AWWWWWW!!!!!! Just gettin' cuter and cuter.............


----------



## Chagall's mom

He's as cute as his name, and he's sprouting so well!


----------



## Lydia

*At 14 weeks*

Thanks . I'm sitting at the mechanics with my puppy when he fall asleep. He will be 14 weeks tomorrow.


----------



## Lydia

*Right after the first picture*



Lydia said:


> Thanks . I'm sitting at the mechanics with my puppy when he fall asleep. He will be 14 weeks tomorrow.


 he is really attached to me... I'm worried he will develop some kind of separation anxiety


----------



## poodlecrazy#1

Awe he is sooooo cute!! I wish I had my Winter when he was that tiny and cute! I wouldn't worry about Separation Anxiety as long as you show him that being alone sometimes is good and not bad. You can do this by giving him yummy treats and toys when you leave. 


Sent from Petguide.com Free App


----------



## Sweetp

He really is one cute puppy!


----------



## Lydia

poodlecrazy#1 said:


> Awe he is sooooo cute!! I wish I had my Winter when he was that tiny and cute! I wouldn't worry about Separation Anxiety as long as you show him that being alone sometimes is good and not bad. You can do this by giving him yummy treats and toys when you leave.
> 
> 
> Sent from Petguide.com Free App


Thanks for the advice! Btw winter is a really cool name!


----------



## liljaker

Just be sure as you are bonding, that you are teaching "alone" time and leave and come back and don't make a fuss. They will understand it is a normal thing.

Of course, this is easier for me to say than do, but I always know WHAT I am supposed to do, but doing it is a bit harder. So, do what I SAY, not what I DO!!!!

By the way, that is one of the more adorable little toy poodles I have ever seen!


----------



## Lydia

*@ 15 weeks*

I sneaked a pix of him in his crate. Sorry about the late posting, having tech issue


----------



## Lydia

*Another 15 week picture*

I took him to dinner last week (don't worry I didn't give him human food), but he sat at the edge of the table looking like this throughout the whole meal.


----------



## Ciscley

That first 15 week photo is adorable. Little sleepy sprout.


----------



## Carrie-e

That is one cute little guy,I love his name too,it's great!


----------



## KellyL

Sprout is a cutie!


----------



## P2alix

Aww sprout is such a cutie. How sweet


Sent from Petguide.com Free App


----------



## pandj

Oh my gosh is he cute !!! Such a pretty face.

Sent from Petguide.com Free App


----------



## Lydia

*16 weeks*

Went to the vet last week and he measures 3.2lbs!


----------



## MollyMuiMa

I just wanna smoosh that cute little face!!!!LOL!


----------



## Rhett'smom

Can we just eat him up??!!! He is soo sweet!!


Sent from Petguide.com Free App


----------



## Lydia

*12 week old video*

I will upload his picture later this week when I find a chance to take a picture of him....but in the mean time here is a video of him when he was 12 week old . 

Sprout at 12 week old - YouTube


----------



## Lydia

*@17 weeks*

I think it's time for a haircut:act-up:


----------



## Lydia

Rhett'smom said:


> Can we just eat him up??!!! He is soo sweet!!
> 
> 
> Sent from Petguide.com Free App


Honestly, I'm tempted everyday


----------



## Poodlebeguiled

What an adorable little dumpling. And what a perfect name....so cute!


----------



## Lydia

*@ 17 weeks again*

Ok I trimmed his eye line this morning - I can see his eyes again


----------



## Rhett'smom

That face is so Darlin'... How can any one resist kissing and loving that baby!

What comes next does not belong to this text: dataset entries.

/-- R152: a request executed in any phase but Idle. -/
theorem exec_request_concurrent (hi : i.request? = some r) (hp : s.phase ≠ .idle) (hf : s.phase ≠ .faulted) :
    exec i s = .next (s.recordFault .concurrentUse) := by
  cases hu : r.usesPin with
  | true =>
    obtain ⟨p, l, he, -⟩ := exec_pinRequest hi hu s
    rw [he, State.acceptPin_accepted fun h => absurd h hp, State.accept_concurrent hp hf]
  | false => rw [exec_request hi hu, State.accept_concurrent hp hf]

/-- Settles O36: at the port, as an instruction, and no step at all from Faulted. -/
theorem concurrentUseFaults : Obligations.ConcurrentUseFaults := by
  refine ⟨fun s x hp hf hx => ?_, fun s i hi hp hf => ?_, fun s _ hp _ => step_faulted hp⟩
  · rw [step_concurrent hp hf hx, State.concurrentUse, State.consume_port hx]
    rfl
  · obtain ⟨r, hr⟩ := Option.ne_none_iff_exists'.mp hi
    exact exec_request_concurrent hr hp hf

end Sys2Proof.Machine
end

section
/-!
PROOFS. The frames sent after the accept step: the second of reset's pair (O21), the confirmation (O25), the command transaction (O26),
the status reads of the poll (O27), the readback (O28), and the error of any of them (O29).
-/

namespace Sys2Proof.Machine

variable {s : State} {i : Instr} {r : Request} {out received : List Byte}

/-! ### Reset -/

theorem State.selected_reset (hp : s.phase = .resetEnableSent) (hr : s.req = some .reset) : s.selected = some .txReset := by
  rw [State.selected, hp, hr]

theorem exec_txReset_ok (hp : s.phase = .resetEnableSent) (hr : s.req = some .reset) (hx : s.xferAnswer = .ok received)
    (hl : received.length = 1) :
    exec .txReset s = .next { s.afterXfer [0x99] with phase := .complete, result := some .nothing } := by
  rw [exec_frame_ok (by simp [hp]) (State.selected_reset hp hr) (txBytes_txReset _) hx hl,
    State.counted_other (i := .txReset) nofun]
  rfl

theorem exec_txReset_err {e : TransportErr} (hp : s.phase = .resetEnableSent) (hr : s.req = some .reset)
    (hx : s.xferAnswer = .err e) :
    exec .txReset s = .next { s.afterXfer [0x99] with phase := .failed (.transportError e) } := by
  have hs := State.selected_reset hp hr
  rw [exec_frame_err (by simp [hp]) hs (txBytes_txReset _) hx, txErr_move hs]
  simp [hp, Phase.afterCommand]

/-- Settles O21: EnableReset in the accept step, Reset in the next. -/
theorem resetSendsThePair : Obligations.ResetSendsThePair := by
  intro s
  have hb := txBytes_txEnableReset s.params
  refine ⟨fun hp => ⟨fun received hx hl => ?_, fun e hx => ?_⟩, fun hp hr hport => ?_⟩
  · exact exec_request_ok rfl hp rfl rfl hb hx hl
  · exact exec_request_err rfl hp rfl rfl hb hx
  have hstep : step s = exec .txReset s := step_selected (State.selected_reset hp hr) (.inr hport) (by simp [hp])
  refine ⟨fun received hx hl => ⟨?_, ?_⟩, fun e hx => ?_⟩
  · rw [hstep, exec_txReset_ok hp hr hx hl]
  · exact exec_txReset_ok hp hr hx hl
  · rw [hstep, exec_txReset_err hp hr hx]

/-! ### The confirmation -/

theorem State.selected_confirmation (hp : s.phase = .writeEnableSent) (hr : s.req = some r) (hd : r.destructive = true) :
    s.selected = some .txReadStatusRegister1 := by
  rw [State.selected, hp, hr]
  exact statusFrame_of_destructive hd

/-- R157: the confirmation is one status read, which is not counted. -/
theorem exec_confirmation (hp : s.phase = .writeEnableSent) (hr : s.req = some r) (hd : r.destructive = true)
    (hx : s.xferAnswer = .ok received) (hl : received.length = 2) :
    exec .txReadStatusRegister1 s = .next (confirmLatch received (s.afterXfer [0x05, s.params.fillByte])) := by
  rw [exec_frame_ok (by simp [hp]) (State.selected_confirmation hp hr hd) (txBytes_txReadStatusRegister1 _) hx hl,
    txOk_confirmation hp, State.counted_confirmation hp]

theorem confirmLatch_set {v : State} (h : wel v.params (sr1 received) = true) :
    confirmLatch received v = v.goto .confirmed := by
  rw [confirmLatch, if_pos h]

theorem confirmLatch_clear {v : State} (h : wel v.params (sr1 received) = false) :
    confirmLatch received v = v.raise .writeEnableFail := by
  rw [confirmLatch, if_neg (by simp [h])]

/-- Settles O25: the confirmation's two answers and its error. -/
theorem confirmationTestsTheLatch : Obligations.ConfirmationTestsTheLatch := by
  intro s r hp hr hd
  have hs := State.selected_confirmation hp hr hd
  refine ⟨fun hport => ?_, fun b0 sr hx => ⟨fun hw => ?_, fun hw => ?_⟩, fun e hx => ?_⟩
  · exact step_selected hs (.inr hport) (by simp [hp])
  · rw [exec_confirmation hp hr hd hx rfl, confirmLatch_set (received := [b0, sr]) (v := s.afterXfer _) hw]
    rfl
  · rw [exec_confirmation hp hr hd hx rfl, confirmLatch_clear (received := [b0, sr]) (v := s.afterXfer _) hw]
    rfl
  · rw [exec_frame_err (by simp [hp]) hs (txBytes_txReadStatusRegister1 _) hx, txErr_move hs]
    simp [hp, Phase.afterCommand]

/-! ### The command transaction -/

theorem State.selected_command (hp : s.phase = .confirmed) (hr : s.req = some r) : s.selected = commandFrame r := by
  rw [State.selected, hp, hr]

/-- R158: the command transaction. -/
theorem exec_command (hp : s.phase = .confirmed) (hr : s.req = some r) (hc : commandFrame r = some i)
    (hb : txBytes s.params i = .ok out) (hx : s.xferAnswer = .ok received) (hl : received.length = out.length) :
    exec i s = .next (commandSent received (s.afterXfer out)) := by
  obtain ⟨hok, hi⟩ := txOk_commandFrame s.phase hc
  rw [exec_frame_ok (by simp [hp]) ((State.selected_command hp hr).trans hc) hb hx hl, hok, State.counted_other hi]

/-- Settles O26: each command is the frame of its request. -/
theorem commandIsOneTransaction : Obligations.CommandIsOneTransaction := by
  intro s a d i out hp hi
  obtain ⟨r, hr, hc, hb⟩ : ∃ r, s.req = some r ∧ commandFrame r = some i ∧ txBytes s.params i = .ok out := by
    rcases hi with ⟨rfl, hr, ha, rfl⟩ | ⟨rfl, hr, ha, rfl⟩ | ⟨rfl, hr, ha, rfl⟩ | ⟨rfl, hr, ha, rfl⟩ | ⟨rfl, hr, rfl⟩
    · exact ⟨_, hr, rfl, frame_addr rfl ha⟩
    · exact ⟨_, hr, rfl, frame_addr rfl ha⟩
    · exact ⟨_, hr, rfl, frame_addr rfl ha⟩
    · exact ⟨_, hr, rfl, frame_addr rfl ha⟩
    · exact ⟨_, hr, rfl, rfl⟩
  refine ⟨fun hport => ?_, fun received hx hl => ?_⟩
  · exact step_selected ((State.selected_command hp hr).trans hc) (.inr hport) (by simp [hp])
  · exact exec_command hp hr hc hb hx hl

/-! ### The status reads of the poll -/

/-- The block makes a status read of the poll of `r` next (the rows of R150, and of R201 once Resume is delivered). -/
structure State.Polls (s : State) (r : Request) : Prop where
  req : s.req = some r
  destructive : r.destructive = true
  phase : s.phase = .commandIssued ∨ (s.phase = .pollingBusy ∧ s.variant = .blocking) ∨
    (s.phase = .suspended ∧ s.variant = .suspending)

theorem State.Polls.selected (h : s.Polls r) : s.selected = some .txReadStatusRegister1 := by
  have hf := statusFrame_of_destructive h.destructive
  rcases h.phase with hp | ⟨hp, hv⟩ | ⟨hp, hv⟩ <;> simp [State.selected, h.req, hp, hf] <;> exact hv

theorem State.Polls.phase_ne {p : Phase} (h : s.Polls r) (hc : p ≠ .commandIssued) (hb : p ≠ .pollingBusy)
    (hs : p ≠ .suspended) : s.phase ≠ p := by
  rintro rfl
  rcases h.phase with hp | ⟨hp, -⟩ | ⟨hp, -⟩
  · exact hc hp
  · exact hb hp
  · exact hs hp

/-- R161: a status read of the poll is counted and branches on its answer. -/
theorem State.Polls.exec_ok (h : s.Polls r) (hx : s.xferAnswer = .ok received) (hl : received.length = 2) :
    exec .txReadStatusRegister1 s =
      .next (pollBranch received (s.countRead.afterXfer [0x05, s.params.fillByte])) := by
  have hw : s.phase ≠ .writeEnableSent := h.phase_ne nofun nofun nofun
  rw [exec_frame_ok (h.phase_ne nofun nofun nofun) h.selected (txBytes_txReadStatusRegister1 _) hx hl, txOk_poll hw,
    State.counted_poll hw]

theorem State.Polls.exec_err {e : TransportErr} (h : s.Polls r) (hx : s.xferAnswer = .err e) :
    exec .txReadStatusRegister1 s =
      .next (State.failTransport true e (s.countRead.afterXfer [0x05, s.params.fillByte])) := by
  have hw : s.phase ≠ .writeEnableSent := h.phase_ne nofun nofun nofun
  rw [exec_frame_err (h.phase_ne nofun nofun nofun) h.selected (txBytes_txReadStatusRegister1 _) hx, txErr_poll hw,
    State.counted_poll hw]

theorem State.Polls.exec_busy {b0 sr : Byte} (h : s.Polls r) (hx : s.xferAnswer = .ok [b0, sr])
    (hb : sr.getLsbD 0 = true) :
    exec .txReadStatusRegister1 s = .next { s.afterXfer [0x05, s.params.fillByte] with
      phase := .pollingBusy, statusReads := s.statusReads + 1 } := by
  rw [h.exec_ok hx rfl, pollBranch_busy (received := [b0, sr]) hb]
  rfl

/-- R161: BUSY 0 ends the poll of a program that is to be verified in Verifying. -/
theorem State.Polls.exec_verify {b0 sr : Byte} (h : s.Polls r) (hx : s.xferAnswer = .ok [b0, sr])
    (hb : sr.getLsbD 0 = false) (hv : s.verifies = true) :
    exec .txReadStatusRegister1 s = .next { s.afterXfer [0x05, s.params.fillByte] with
      phase := .verifying, statusReads := s.statusReads + 1 } := by
  have hb' : ¬ busy (sr1 [b0, sr]) = true := ne_true_of_eq_false hb
  have hv' : (s.countRead.afterXfer [0x05, s.params.fillByte]).verifies = true := hv
  rw [h.exec_ok hx rfl, pollBranch, if_neg hb', if_pos hv']
  rfl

Sent from Petguide.com Free App


----------



## Lydia

*18 weeks*

...so sleepy


----------



## Ciscley

Aww, that itty bitty ear! I must stop looking at these threads after the dogs have gone to bed. They just do not understand why I wake them up for cuddles at 2am!


----------



## remster

Oh my goodness, he is just soooo cute! One of the cutest toys I have ever seen. I love that video of him playing peekaboo, almost like a human baby!


----------



## P2alix

What a cute character I just want to squeeze him and luv him adorable 


Sent from Petguide.com Free App


----------



## ArreauStandardPoodle

What a cutie patootie! Love him!


----------



## Lydia

*19 weeks*

Sprout just got groomed(so I am a bit picture happy) and I decided not to shave him. He weighs a bit less than 4 lbs so he will be 5 lbs when matured. I am a bit worried that he is a tiny toy, cuz I've heard they are not that healthy... Any thoughts on that?


----------



## Lydia

*19-1*

1st picture


----------



## Lydia

*19-2*

2nd picture


----------



## Lydia

*19-3*

3rd picture


----------



## Lydia

*19-4*

4th pix


----------



## Lydia

Ciscley said:


> Aww, that itty bitty ear! I must stop looking at these threads after the dogs have gone to bed. They just do not understand why I wake them up for cuddles at 2am!


I know what you mean! :act-up:


----------



## Lydia

Ciscley said:


> Aww, that itty bitty ear! I must stop looking at these threads after the dogs have gone to bed. They just do not understand why I wake them up for cuddles at 2am!





remster said:


> Oh my goodness, he is just soooo cute! One of the cutest toys I have ever seen. I love that video of him playing peekaboo, almost like a human baby!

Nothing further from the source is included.